In full and word for word, copy the records that follow.

■ ■ ■ ■ ■ ■ ■

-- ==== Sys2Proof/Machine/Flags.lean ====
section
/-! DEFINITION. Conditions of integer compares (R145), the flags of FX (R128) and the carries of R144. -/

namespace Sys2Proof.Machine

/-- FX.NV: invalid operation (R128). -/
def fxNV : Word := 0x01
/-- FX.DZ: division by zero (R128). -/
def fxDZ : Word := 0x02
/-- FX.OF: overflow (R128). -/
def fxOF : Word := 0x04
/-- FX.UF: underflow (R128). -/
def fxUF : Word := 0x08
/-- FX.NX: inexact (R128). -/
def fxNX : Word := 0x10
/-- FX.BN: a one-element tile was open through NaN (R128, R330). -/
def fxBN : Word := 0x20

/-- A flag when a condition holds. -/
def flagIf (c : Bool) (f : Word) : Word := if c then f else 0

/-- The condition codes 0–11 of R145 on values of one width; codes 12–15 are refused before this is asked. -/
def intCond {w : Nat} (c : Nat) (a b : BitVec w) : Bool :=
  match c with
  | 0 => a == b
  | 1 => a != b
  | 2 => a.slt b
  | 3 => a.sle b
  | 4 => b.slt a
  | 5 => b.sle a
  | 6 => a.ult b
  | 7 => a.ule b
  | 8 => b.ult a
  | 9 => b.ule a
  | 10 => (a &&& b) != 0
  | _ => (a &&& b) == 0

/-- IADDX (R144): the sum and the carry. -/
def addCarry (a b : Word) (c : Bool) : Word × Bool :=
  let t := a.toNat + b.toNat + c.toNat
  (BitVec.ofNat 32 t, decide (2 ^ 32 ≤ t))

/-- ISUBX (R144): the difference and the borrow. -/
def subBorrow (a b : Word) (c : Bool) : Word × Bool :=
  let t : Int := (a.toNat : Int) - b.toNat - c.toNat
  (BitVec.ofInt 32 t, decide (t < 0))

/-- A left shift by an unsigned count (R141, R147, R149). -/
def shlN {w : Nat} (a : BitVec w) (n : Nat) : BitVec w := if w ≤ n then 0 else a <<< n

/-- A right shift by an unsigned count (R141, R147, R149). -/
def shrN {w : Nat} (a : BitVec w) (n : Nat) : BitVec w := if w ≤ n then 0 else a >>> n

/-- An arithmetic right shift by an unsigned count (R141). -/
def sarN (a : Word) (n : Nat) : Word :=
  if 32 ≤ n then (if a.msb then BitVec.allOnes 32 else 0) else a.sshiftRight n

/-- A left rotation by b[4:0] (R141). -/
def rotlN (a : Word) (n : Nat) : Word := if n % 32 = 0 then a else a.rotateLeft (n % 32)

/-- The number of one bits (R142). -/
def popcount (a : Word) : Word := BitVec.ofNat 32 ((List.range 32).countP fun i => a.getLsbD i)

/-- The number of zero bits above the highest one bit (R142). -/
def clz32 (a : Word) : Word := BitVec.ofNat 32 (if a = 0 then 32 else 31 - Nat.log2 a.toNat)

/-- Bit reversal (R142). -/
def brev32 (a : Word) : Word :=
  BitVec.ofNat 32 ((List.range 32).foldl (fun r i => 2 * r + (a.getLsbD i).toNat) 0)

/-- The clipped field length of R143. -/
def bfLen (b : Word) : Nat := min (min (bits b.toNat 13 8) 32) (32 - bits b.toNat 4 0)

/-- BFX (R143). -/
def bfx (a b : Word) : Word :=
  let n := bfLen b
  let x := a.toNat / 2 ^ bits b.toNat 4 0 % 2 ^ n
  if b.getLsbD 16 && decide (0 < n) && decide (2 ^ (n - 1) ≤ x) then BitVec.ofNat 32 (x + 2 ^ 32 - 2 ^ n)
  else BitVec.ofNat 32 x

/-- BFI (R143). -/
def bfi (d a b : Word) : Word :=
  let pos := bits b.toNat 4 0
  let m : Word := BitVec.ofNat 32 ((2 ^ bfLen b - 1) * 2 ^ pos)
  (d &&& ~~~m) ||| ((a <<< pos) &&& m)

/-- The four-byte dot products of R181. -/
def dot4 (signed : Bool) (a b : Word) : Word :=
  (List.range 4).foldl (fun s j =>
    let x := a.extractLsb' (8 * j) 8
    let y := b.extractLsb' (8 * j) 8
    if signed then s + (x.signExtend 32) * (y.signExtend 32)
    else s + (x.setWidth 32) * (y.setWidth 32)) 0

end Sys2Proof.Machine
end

■ ■ ■ ■ ■ ■ ■

= RESULT FOR THIS TASK =
-- ==== Sys2Proof/Machine/Flags.lean ====
section
/-! DEFINITION. Conditions of integer compares (R145), the flags of FX (R128) and the carries of R144. -/

namespace Sys2Proof.Machine

/-- FX.NV: invalid operation (R128). -/
def fxNV : Word := 0x01
/-- FX.DZ: division by zero (R128). -/
def fxDZ : Word := 0x02
/-- FX.OF: overflow (R128). -/
def fxOF : Word := 0x04
/-- FX.UF: underflow (R128). -/
def fxUF : Word := 0x08
/-- FX.NX: inexact (R128). -/
def fxNX : Word := 0x10
/-- FX.BN: a one-element tile was open through NaN (R128, R330). -/
def fxBN : Word := 0x20

/-- A flag when a condition holds. -/
def flagIf (c : Bool) (f : Word) : Word := if c then f else 0

/-- The condition codes 0–11 of R145 on values of one width; codes 12–15 are refused before this is asked. -/
def intCond {w : Nat} (c : Nat) (a b : BitVec w) : Bool :=
  match c with
  | 0 => a == b
  | 1 => a != b
  | 2 => a.slt b
  | 3 => a.sle b
  | 4 => b.slt a
  | 5 => b.sle a
  | 6 => a.ult b
  | 7 => a.ule b
  | 8 => b.ult a
  | 9 => b.ule a
  | 10 => (a &&& b) != 0
  | _ => (a &&& b) == 0

/-- IADDX (R144): the sum and the carry. -/
def addCarry (a b : Word) (c : Bool) : Word × Bool :=
  let t := a.toNat + b.toNat + c.toNat
  (BitVec.ofNat 32 t, decide (2 ^ 32 ≤ t))

/-- ISUBX (R144): the difference and the borrow. -/
def subBorrow (a b : Word) (c : Bool) : Word × Bool :=
  let t : Int := (a.toNat : Int) - b.toNat - c.toNat
  (BitVec.ofInt 32 t, decide (t < 0))

/-- A left shift by an unsigned count (R141, R147, R149). -/
def shlN {w : Nat} (a : BitVec w) (n : Nat) : BitVec w := if w ≤ n then 0 else a <<< n

/-- A right shift by an unsigned count (R141, R147, R149). -/
def shrN {w : Nat} (a : BitVec w) (n : Nat) : BitVec w := if w ≤ n then 0 else a >>> n

/-- An arithmetic right shift by an unsigned count (R141). -/
def sarN (a : Word) (n : Nat) : Word :=
  if 32 ≤ n then (if a.msb then BitVec.allOnes 32 else 0) else a.sshiftRight n

/-- A left rotation by b[4:0] (R141). -/
def rotlN (a : Word) (n : Nat) : Word := if n % 32 = 0 then a else a.rotateLeft (n % 32)

/-- The number of one bits (R142). -/
def popcount (a : Word) : Word := BitVec.ofNat 32 ((List.range 32).countP fun i => a.getLsbD i)

/-- The number of zero bits above the highest one bit (R142). -/
def clz32 (a : Word) : Word := BitVec.ofNat 32 (if a = 0 then 32 else 31 - Nat.log2 a.toNat)

/-- Bit reversal (R142). -/
def brev32 (a : Word) : Word :=
  BitVec.ofNat 32 ((List.range 32).foldl (fun r i => 2 * r + (a.getLsbD i).toNat) 0)

/-- The clipped field length of R143. -/
def bfLen (b : Word) : Nat := min (min (bits b.toNat 13 8) 32) (32 - bits b.toNat 4 0)

/-- BFX (R143). -/
def bfx (a b : Word) : Word :=
  let n := bfLen b
  let x := a.toNat / 2 ^ bits b.toNat 4 0 % 2 ^ n
  if b.getLsbD 16 && decide (0 < n) && decide (2 ^ (n - 1) ≤ x) then BitVec.ofNat 32 (x + 2 ^ 32 - 2 ^ n)
  else BitVec.ofNat 32 x

/-- BFI (R143). -/
def bfi (d a b : Word) : Word :=
  let pos := bits b.toNat 4 0
  let m : Word := BitVec.ofNat 32 ((2 ^ bfLen b - 1) * 2 ^ pos)
  (d &&& ~~~m) ||| ((a <<< pos) &&& m)

/-- The four-byte dot products of R181. -/
def dot4 (signed : Bool) (a b : Word) : Word :=
  (List.range 4).foldl (fun s j =>
    let x := a.extractLsb' (8 * j) 8
    let y := b.extractLsb' (8 * j) 8
    if signed then s + (x.signExtend 32) * (y.signExtend 32)
    else s + (x.setWidth 32) * (y.setWidth 32)) 0

end Sys2Proof.Machine
end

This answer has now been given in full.